The older fans recognized it immediately. That was DIO to the core. That theatrical vanity, that perversity transformed into elegance, that almost sensual pleasure in occupying space as though the entire world were a stage built purely to frame him - it was impossible to mistake. Some viewers even began commenting that while Part 1's DIO had felt above all like a cruel, impulsive psychopath, this version had gained another layer entirely. The threat was no longer only in the brutality. There was now a cold, calculated pressure to him, a dark magnetism that called to mind villains capable of crushing others without ever needing to raise their voices.

Meanwhile, the audience starting the franchise from this point was stunned for different reasons. Many still did not fully understand the events from a hundred years earlier, the roots of that conflict, or the true weight of the Joestar name. But even without understanding everything, they understood the important part.

This man was dangerous.

Absurdly charismatic.

Impossible to ignore.

Even so, the story did not abandon its new viewers. Without breaking its rhythm, it organically recapped the essential events of Phantom Blood through Joseph's words and DIO's own lines, allowing newcomers to follow the conflict without feeling as if they had permanently missed the train. It was an intelligent, almost invisible choice - one that preserved continuity for veterans without leaving first-time viewers behind.

When the scene changed again, the series also displayed Hermit Purple's parameters: low destructive power, modest speed, short range, but excellent durability. The reaction was immediate and loud. Many thought it was unfair. Others were genuinely shocked. Some complained with the near-personal sense of betrayal of fans who simply could not accept that a legendary former protagonist had received a Stand that seemed so unimpressive at first glance.

But that, too, said something important about this new phase of the story.

The role of protagonist had changed hands.

And the series had no intention of pretending time had stood still.

The next day, even after hearing from his grandfather the unbelievable story that stretched back across an entire century, Jotaro still had no final answer. Joseph and Avdol were still discussing what had to be done, how DIO should be confronted, which path to take first.

And while the adults were thinking, the very center of that storm remained trapped in a routine so ordinary it was almost ridiculous.

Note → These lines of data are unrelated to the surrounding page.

-- ==== Sys2Proof/Machine/Dispatch.lean ====
section
/-! DEFINITION. One arm per command (30_encoding.md R84). -/

namespace Sys2Proof.Machine

def exec (i : Instr) (s : State) : Host.Outcome State Fault Refusal :=
  match i with
  | .init => Sys2Proof.Machine.execInit s
  | .shutdown => Sys2Proof.Machine.execShutdown s
  | .lookup code => Sys2Proof.Machine.execLookup code s
  | .panupd => Sys2Proof.Machine.execPanupd s
  | .frequpd => Sys2Proof.Machine.execFrequpd s
  | .rateupd => Sys2Proof.Machine.execRateupd s
  | .tick => Sys2Proof.Machine.execTick s
  | .l2l avail => Sys2Proof.Machine.execL2l avail s
  | .mix => Sys2Proof.Machine.execMix s
  | .feedbk => Sys2Proof.Machine.execFeedbk s

end Sys2Proof.Machine
end

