-- ==== Sys2Proof/Tests/Slice0.lean ====
section
/-! SUPPORT. Tests of the block's commands, one step each, with the results of spec/95_test_vectors.md (the vector is named
in each docstring), and for each statement with hypotheses a theorem that shows what meets them. -/

namespace Sys2Proof.Tests

open Sys2Proof Sys2Proof.Machine

/-! ## The example configuration and states (95_test_vectors.md) -/

/-- "Example configuration", with `SrcRateOf` where the vectors read it. -/
def cfg : Params :=
  ⟨4096, 16, 64, 4, true, [⟨166, 0, 166000⟩, ⟨83, 0, 83000⟩, ⟨24, 0, 24000⟩, ⟨1, 0, 1⟩], 44100⟩

/-- The ports of programs P1 and P2 before `INIT`, DMA off. -/
def ports0 : Ports :=
  { Ports.reset with
    sndFreq := 166, tickRate := 1000000, now := 5000, panReg := #v[1, 2, 3, 4, 5, 6, 7, 0]
    dmaStart := 0x1000, dmaEnd := 0x1010, dmaCur := 0x1000 }

/-- The host of the programs, for a stereo sense. -/
def host0 (sense : StereoSense) : HostSink := ⟨.ok 45158400 4 sense, [], []⟩

/-- `life = Uninit`, with the host of the programs. -/
def idle (sense : StereoSense) : State :=
  { State.reset with params := cfg, ports := ports0, host := host0 sense }

/-- The bytes of programs P1, P2 and P4 from 0x1000 on, as many as the vectors read. -/
def mem7 : Memory := (List.range 32).map fun j => (0x1000 + j, BitVec.ofNat 8 (7 * (0x1000 + j) + 3))

/-- The `SoundState` that `INIT` creates from these ports (vector Z2). -/
def sound0 : SoundState := (createSound cfg ports0 (host0 .leftFirst) 45158400 4 .leftFirst).1

/-- `Active`, armed at 5100, memory as in P2. -/
def act : State :=
  { idle .leftFirst with sound := some sound0, sched := .armed 5100, mem := mem7 }

/-- `act` with another `SoundState`. -/
def withSound (f : SoundState → SoundState) : State := { act with sound := some (f sound0) }

/-- `act` with other ports. -/
def withPorts (f : Ports → Ports) : State := { act with ports := f act.ports }

/-- `act` with these pairs in the ring and these buffers lent. -/
def withRing (ring : List Pair) (lends : List Lend) : State :=
  { act with sound := some { sound0 with ring := ring }, host := { act.host with lends := lends } }

/-- A ring of `n` equal pairs. -/
def flat (n : Nat) (v : Int) : List Pair := List.replicate n ⟨v, v⟩

/-- The ramp of vectors M10 to M17. -/
def ramp : List Pair := (List.range 64).map fun i => ⟨100 * i, -100 * i⟩

/-- `fatal = 1`, as E2 leaves it. -/
def broken : State := { act with fatal := true, schedFinds := false }

/-- The state a command leaves. -/
def after (i : Instr) (s : State) : State :=
  match exec i s with
  | .next t => t
  | .fault _ | .refused _ => s

/-- Does a command answer a next state? -/
def runs (i : Instr) (s : State) : Bool :=
  match exec i s with
  | .next _ => true
  | .fault _ | .refused _ => false

/-- Why a command is refused. -/
def refusal (i : Instr) (s : State) : Option Refusal :=
  match exec i s with
  | .next _ | .fault _ => none
  | .refused r => some r

/-- What a step leaves. -/
def afterStep (s : State) : State :=
  match step s with
  | .next t => t
  | .fault _ | .refused _ => s

/-- A field of the `SoundState`. -/
def get {α : Type} (f : SoundState → α) (s : State) : Option α := s.sound.map f

theorem exec_of_runs {i : Instr} {s : State} (h : runs i s = true) : exec i s = .next (after i s) := by
  unfold runs at h
  unfold after
  split at h <;> simp_all

/-! ## Well-formedness and decoding -/

/-- The one operand with a bound: `avail` of `L2L` is 24 bits wide (R85). -/
theorem test_illformed_l2l : ¬ (Instr.l2l (2 ^ 24)).WellFormed := by decide

theorem test_wellformed_l2l : (Instr.l2l (2 ^ 24 - 1)).WellFormed := by decide

/-! Each word is written out from the tables of R84 and R85: eight bits of `op`, then the 24 bits of `arg`. -/

theorem test_decode_init : decode 0b00000001_000000000000000000000000 = .ok .init := by decide
theorem test_decode_shutdown : decode 0b00000010_000000000000000000000000 = .ok .shutdown := by decide
theorem test_decode_lookup : decode 0b00000011_000000000000000001001011 = .ok (.lookup 0x4B) := by decide
theorem test_decode_panupd : decode 0b00000100_000000000000000000000000 = .ok .panupd := by decide
theorem test_decode_frequpd : decode 0b00000101_000000000000000000000000 = .ok .frequpd := by decide
theorem test_decode_rateupd : decode 0b00000110_000000000000000000000000 = .ok .rateupd := by decide
theorem test_decode_tick : decode 0b00000111_000000000000000000000000 = .ok .tick := by decide
theorem test_decode_l2l : decode 0b00001000_100000000000000000000010 = .ok (.l2l (2 ^ 23 + 2)) := by decide
theorem test_decode_mix : decode 0b00001001_000000000000000000000000 = .ok .mix := by decide
theorem test_decode_feedbk : decode 0b00001010_000000000000000000000000 = .ok .feedbk := by decide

With his schoolbag over one shoulder, Jotaro headed to school.

He had barely gone a few steps before a crowd of girls swarmed around him as though they had spent the whole morning waiting for that exact moment.

"Ah, JOJO!"

"It's been so long since we saw you!"

"You're still so cool…"

The adoration was immediate, shameless, and almost competitive. Some of them were already beginning to fight for his attention without the slightest embarrassment, throwing little barbs at one another as they tried to get closer. For the audience watching from outside the screen, the scene provoked that inevitable mixture of laughter and envy. It was not new. The characters Alex played always seemed to carry this maddening magnetism, this irritating talent for attracting female attention as though it were a law of nature.

Then Jotaro stopped, turned sharply, and exploded:

"Shut up! Don't you people ever get tired of being annoying?!"

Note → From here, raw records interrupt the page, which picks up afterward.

-- ==== Sys2Proof/Machine/Flags.lean ====
section
/-! DEFINITION. The only flag of the block, BUSY (R28), and the status byte that shows it (R89, R106). -/

namespace Sys2Proof.Machine

/-- BUSY = 1 when phase = Busy, else 0 (R28). -/
def State.busy (s : State) : Bool := decide (s.phase = .busy)

/-- The byte RD_STATUS returns: bit BUSY_BIT is `flag`, the other seven are those of `drawn` (R106). -/
def statusByte (bit : Fin 8) (flag : Bool) (drawn : Byte) : Byte :=
  let one : Byte := 1#8 <<< bit.val
  bif flag then drawn ||| one else drawn &&& ~~~ one

/-- What software reads from the byte the block answered last: `rdata[BUSY_BIT]` (R89). -/
def State.readsBusy (s : State) : Bool := decodeStatusByte s.cfg s.rdata

end Sys2Proof.Machine
end

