-- ==== Sys2Proof/Machine/Ops.lean ====
section
/-! DEFINITION. The shared operations: setting a mark (R43, R44, R110), the aging of the phase (R176 to R178), the end of a cycle with its answer (R80, R100), and the outcomes that many cells of the dispatch table share (R108, R109, R111 to R113). There is no exception entry or return (R200, R206, R207): the marks are what the spec has in their place. -/

namespace Sys2Proof.Machine

/-! ### Marks -/

/-- `fault(r)`: the mark keeps the first reason recorded (R110). -/
def markFault (r : Fault) (s : State) : State := { s with fault := some (s.fault.getD r) }

/-- `refuse(r)`: the mark keeps the first reason recorded (R110). -/
def markRefused (r : Refusal) (s : State) : State := { s with refused := some (s.refused.getD r) }

/-- Once `fault` is set the flash is unspecified, at every step anew (R43, R203; log 5). -/
def unspecifyFlash (s : State) : State :=
  match s.fault with
  | none => s
  | some _ => { s with flash := Memory.unspecified s.draws }

/-! ### Aging -/

/-- R176: one more cycle in CmdLoaded; at the bound the command is disarmed. -/
def ageCmdLoaded (s : State) : State :=
  if s.age + 1 = s.cfg.ceWindow then { s with age := s.age + 1, phase := .idle }
  else { s with age := s.age + 1 }

/-- R177: one cycle of the trigger window less; at zero it closes and the latch is cleared. -/
def ageArmed (s : State) : State :=
  if s.ew - 1 = 0 then { s with ew := 0, phase := .idle, lat := none }
  else { s with ew := s.ew - 1 }

/-- R178: one owed no-op cycle less; after the last the flash operation runs. -/
def ageTriggered (s : State) : State :=
  if s.tn - 1 = 0 then { s with tn := 0, phase := .busy }
  else { s with tn := s.tn - 1 }

/-- The aging rule of the phase (R100): in Triggered it applies to NOP only (R178), in Idle and Busy there
is none (R181). -/
def aging (isNop : Bool) (s : State) : State :=
  match s.phase with
  | .idle => s
  | .cmdLoaded => ageCmdLoaded s
  | .armed => ageArmed s
  | .triggered => bif isNop then ageTriggered s else s
  | .busy => s

/-! ### The end of a cycle -/

/-- The end of a cycle that answers `answer`, or nothing: then `rdata` is unspecified (R80), as it is after a
fault whatever the operation (R43). One draw is made. -/
def endCycle (answer : Option Byte) (s : State) : State :=
  let drawn := Config.freeByte s.draws
  let rdata := match s.fault with
    | none => answer.getD drawn
    | some _ => drawn
  { unspecifyFlash s with rdata := rdata, draws := s.draws + 1 }

/-- A cycle without an answer whose operation is not NOP and did not assign `phase` (R100). -/
def quietCycle (s : State) : State := endCycle none (aging false s)

/-- A cycle in which the operation is refused as interleaved (R111). -/
def interleavedCycle (s : State) : State := quietCycle (markRefused .interleaved s)

/-- A cycle in which the operation meets the two owed no-op cycles (R112). -/
def hazardCycle (s : State) : State := quietCycle (markFault .hazardViolation s)

/-- A cycle in which the operation writes while the flash operation runs (R113). -/
def busyWriteCycle (s : State) : State := quietCycle (markFault .busyViolation s)

/-- A cycle whose operation is refused in every phase, and is a hazard as well in Triggered (R108, R109). -/
def refusedCycle (r : Refusal) (s : State) : State :=
  match s.phase with
  | .triggered => hazardCycle (markRefused r s)
  | .idle => quietCycle (markRefused r s)
  | .cmdLoaded => quietCycle (markRefused r s)
  | .armed => quietCycle (markRefused r s)
  | .busy => quietCycle (markRefused r s)

/-! ### The trigger store -/

/-- The store that starts the loaded command (R121, R138): two no-op cycles are owed, the window and the
latch are closed. -/
def trigger (eff : Effect) (s : State) : State :=
  { s with eff := eff, tn := postTriggerNops, ew := 0, lat := none, phase := .triggered }

/-! ### The steps between two cycles -/

/-- What COMPLETE does (R179): the flash change, the effect consumed, Idle. -/
def completeStep (s : State) : State :=
  { s with flash := s.flash.apply s.eff, eff := .noEffect, phase := .idle }

/-- COMPLETE is enabled (R179). -/
def State.canComplete (s : State) : Bool := decide (s.phase = .busy) && s.fault.isNone

/-- The sequencer's own values after RESET (R220). CMD is a free value (R40). -/
def clearSequencer (s : State) : State :=
  { s with phase := .idle, age := 0, ew := 0, tn := 0, lat := none, eff := .noEffect, cmd := Config.freeCmd s.draws }

/-- What RESET does (R220, R221). -/
def resetStep (s : State) : State :=
  let cut := match s.phase with
    | .triggered => markFault .interrupted s
    | .busy => markFault .interrupted s
    | .idle => s
    | .cmdLoaded => s
    | .armed => s
  { unspecifyFlash (clearSequencer cut) with draws := s.draws + 1 }

end Sys2Proof.Machine
end

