-- ==== Sys2Proof/Safety.lean ====
section
/-! DEFINITION. What counts as a good state: no mark set (R43, R44), the invariant of R35 with what it rests on, what a cycle that only ages its window leaves (R176, R177), and the edges of the phase graph (R182). -/

namespace Sys2Proof.Machine

/-- No mark is set: the state may be a good final state of a run (R43, R44). -/
abbrev State.Clean (s : State) : Prop := s.fault = none ∧ s.refused = none

/-- The invariant of R35, with the canonical form of the flash, the even offset of a latch (R32), and no
effect pending outside Triggered and Busy (R33). R35 states its four clauses for every reachable state
without `fault`; the model's sequencer keeps them with a fault too. -/
structure State.Inv (s : State) : Prop where
  cfgValid  : s.cfg.Valid
  flashWf   : s.flash.wf = true
  cmdLoaded : s.phase = .cmdLoaded → legalCode s.cfg s.cmd = true ∧ s.age < s.cfg.ceWindow
  armed     : s.phase = .armed → legalCode s.cfg s.cmd = true ∧ 1 ≤ s.ew ∧ s.ew ≤ 4
  latched   : ∀ l, s.lat = some l → s.phase = .armed ∧ s.cmd = s.cfg.wordWriteCode ∧ bsel l.off = false
  triggered : s.phase = .triggered → 1 ≤ s.tn ∧ s.tn ≤ 2
  pending   : s.eff ≠ .noEffect → s.phase = .triggered ∨ s.phase = .busy

/-- From `s` to `t` nothing happens to the block but the aging of its window and, it may be, its marks: what
"no state other than the mark changes" says of a refused operation (R103, R108, R109, R111), whose cycle ages
the window (R176, R177). The answer of the cycle is unspecified (R80). -/
structure OnlyAges (s t : State) : Prop where
  cfg       : t.cfg = s.cfg
  agenda    : t.agenda = s.agenda
  result    : t.result = s.result
  cmd       : t.cmd = s.cmd
  eff       : t.eff = s.eff
  tn        : t.tn = s.tn
  rdata     : t.rdata = Config.freeByte s.draws
  flash     : t.fault = none → t.flash = s.flash
  still     : s.phase = .idle ∨ s.phase = .triggered ∨ s.phase = .busy →
    t.phase = s.phase ∧ t.age = s.age ∧ t.ew = s.ew ∧ t.lat = s.lat
  cmdLoaded : s.phase = .cmdLoaded → t.age = s.age + 1 ∧ t.ew = s.ew ∧ t.lat = s.lat ∧
    t.phase = (if s.age + 1 = s.cfg.ceWindow then .idle else .cmdLoaded)
  armed     : s.phase = .armed → t.age = s.age ∧ t.ew = s.ew - 1 ∧
    t.phase = (if s.ew - 1 = 0 then .idle else .armed) ∧ t.lat = (if s.ew - 1 = 0 then none else s.lat)

/-- The edges of the phase graph that leave a phase (R182): `i` takes the block from phase `p` to phase `q`. -/
inductive PhaseEdge (c : Config) : Phase → Instr → Phase → Prop where
  /-- R102. -/
  | load (d : Byte) (h : legalCode c d = true) : PhaseEdge c .idle (.wrCmd d) .cmdLoaded
  /-- R104. -/
  | arm : PhaseEdge c .cmdLoaded (.wrProt c.enableCode) .armed
  /-- R176, under any operation of the bus. -/
  | lapseCmdLoaded (i : Instr) : PhaseEdge c .cmdLoaded i .idle
  /-- R121, R138. -/
  | trigger (off : Offset) (d : Byte) : PhaseEdge c .armed (.stFlash off d) .triggered
  /-- R177, under any operation of the bus. -/
  | lapseArmed (i : Instr) : PhaseEdge c .armed i .idle
  /-- R178. -/
  | start : PhaseEdge c .triggered .nop .busy
  /-- R179. -/
  | complete : PhaseEdge c .busy .complete .idle
  /-- R220. -/
  | reset (p : Phase) : PhaseEdge c p .reset .idle

/-- The page of a word index, w[8:3] (R22). -/
def pageOf (w : WordIndex) : PageNo := w.extractLsb' 3 6

end Sys2Proof.Machine
end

The shout came so suddenly that it startled the audience and froze the girls around him for an instant. Any reasonable viewer would have expected the obvious outcome: tears, offense, retreat, resentment. After all, if someone with that size, that presence, and that voice barked at you from only a few steps away, trembling would be the most natural response.

But what came next destroyed common sense completely.

"Ahhh! He talked to me!"

"He was talking to me!"

"JOJO, look at me!"

Their devotion did not weaken in the slightest. If anything, it only intensified. And in that moment, even the calmest men watching were left speechless. The comment section was overtaken by a flood of question marks, as though no one could come up with a better reaction than that.

Because in the end, the conclusion was humiliatingly simple.

With a face like that, a presence like that, and an aura no one else could replicate, even rudeness looked like charm.